Japan and Taiwan are currently navigating a complex web of trade agreements and security cooperation. When Cho is in Tokyo, he isn't just watching a home run. He is in the VIP lounges. He is shaking hands with Japanese officials in a high-stakes, informal environment where the stiff protocols of a formal summit are stripped away.
History shows us that sports aren't just a metaphor for diplomacy—they are the vehicle for it. Look at the "Ping-Pong Diplomacy" of 1971. The US and China didn't start talking because of a brilliant white paper; they started talking because of a table tennis match.
By attacking the Premier for being at the stadium, critics are effectively saying they want Taiwan to stop practicing high-level networking. It’s the equivalent of a CEO being scolded for attending an industry gala because they "should be in the office answering emails." If your CEO is answering emails instead of closing deals at the gala, you should fire them.
The Productivity Fallacy
The most exhausting part of this critique is the "work from home" mentality applied to the Premiership. The idea that a Premier’s productivity is measured by the number of hours spent in the Executive Yuan is a relic of the industrial age.
We are talking about a role that is 90% symbolic and 10% administrative. The administrative work can be done from a laptop in a Tokyo hotel suite. The symbolic work—the work of boosting national morale and projecting a unified front—requires physical presence.
When the national team sees the head of their government in the stands, the psychological impact on the "national brand" is immeasurable. It tells the citizens that their triumphs are the nation's triumphs. It builds social capital.
What the Critics Get Wrong About "Public Optics"
- Misconception: People hate seeing politicians have "fun."
- Reality: People hate seeing politicians be inauthentic.
- The Nuance: If Cho had stayed home and tweeted a generic "Go Team!" message, he would have been roasted for being out of touch. By going, he took a risk. Risks are what leaders do.
Stop Asking if it’s a "Junket" and Start Asking About ROI
If we want to be "fiscally responsible," let’s look at the numbers. The Premier12 tournament draws millions of viewers across Asia and the Americas. The visibility provided to "Team Taiwan"—and by extension, the Taiwanese government—is a marketing goldmine.

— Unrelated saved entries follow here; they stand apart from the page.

-- ==== Sys2Proof/Machine/Dispatch.lean ====
section
/-! DEFINITION. The meaning of each command: one arm per constructor. -/

namespace Sys2Proof.Machine

/-- The completion of a decoded command on the state that holds it in flight (R115). -/
def exec (i : Instr) (s : State) : Host.Outcome State Fault Refusal :=
  match i with
  | .center rd rs1 ms => Sys2Proof.Machine.execCenter rd rs1 ms s
  | .add rd rs1 rs2 ms => Sys2Proof.Machine.execAdd rd rs1 rs2 ms s
  | .mul rd rs1 rs2 ms => Sys2Proof.Machine.execMul rd rs1 rs2 ms s
  | .smul rd rs1 ms => Sys2Proof.Machine.execSmul rd rs1 ms s
  | .pow rd rs1 ms => Sys2Proof.Machine.execPow rd rs1 ms s
  | .gauss rd ms => Sys2Proof.Machine.execGauss rd ms s
  | .unif rd ms dr => Sys2Proof.Machine.execUnif rd ms dr s

end Sys2Proof.Machine
end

Imagine a scenario where a private corporation could get their CEO featured on every major sports network in Japan for the cost of a business-class ticket and a few security guards. The board of directors would call it the greatest ROI in the history of the marketing department.
Instead of whining about the cost of the trip, we should be asking why we aren't sending more officials. Why isn't the Minister of Economic Affairs there? Why isn't the Minister of Culture hosting a "Taiwan Night" in Tokyo during the semi-finals?
We are playing small-ball when we should be swinging for the fences. The criticism leveled at Cho Jung-tai isn't about the budget. It’s about a lack of imagination. It’s about a political opposition that would rather see the Premier fail at a desk than see the nation succeed on a global stage.
The Brutal Truth of Global Recognition
Taiwan does not have the luxury of "normal" diplomacy. Because of the constant pressure to be sidelined in international forums, Taiwan must seize every non-traditional opportunity to assert its existence.
Sports is one of the few arenas where the "Taiwan" name—or at least the Taiwanese identity—is allowed to resonate without immediate vetoes from global superpowers. When the Premier attends these games, he is anchoring that identity in the physical world. He is saying, "We are here, we are participating, and we are led by a functional, legitimate government."
To call this a "miss" is to fundamentally misunderstand the geopolitical landscape of the 21st century.
Stop demanding that your leaders be grey bureaucrats who never leave their cubicles. Demand that they be visible. Demand that they be present where the world is watching.
If you’re worried about the price of a ticket to Tokyo, you’re missing the fact that the stadium is the only place where Taiwan is currently allowed to win.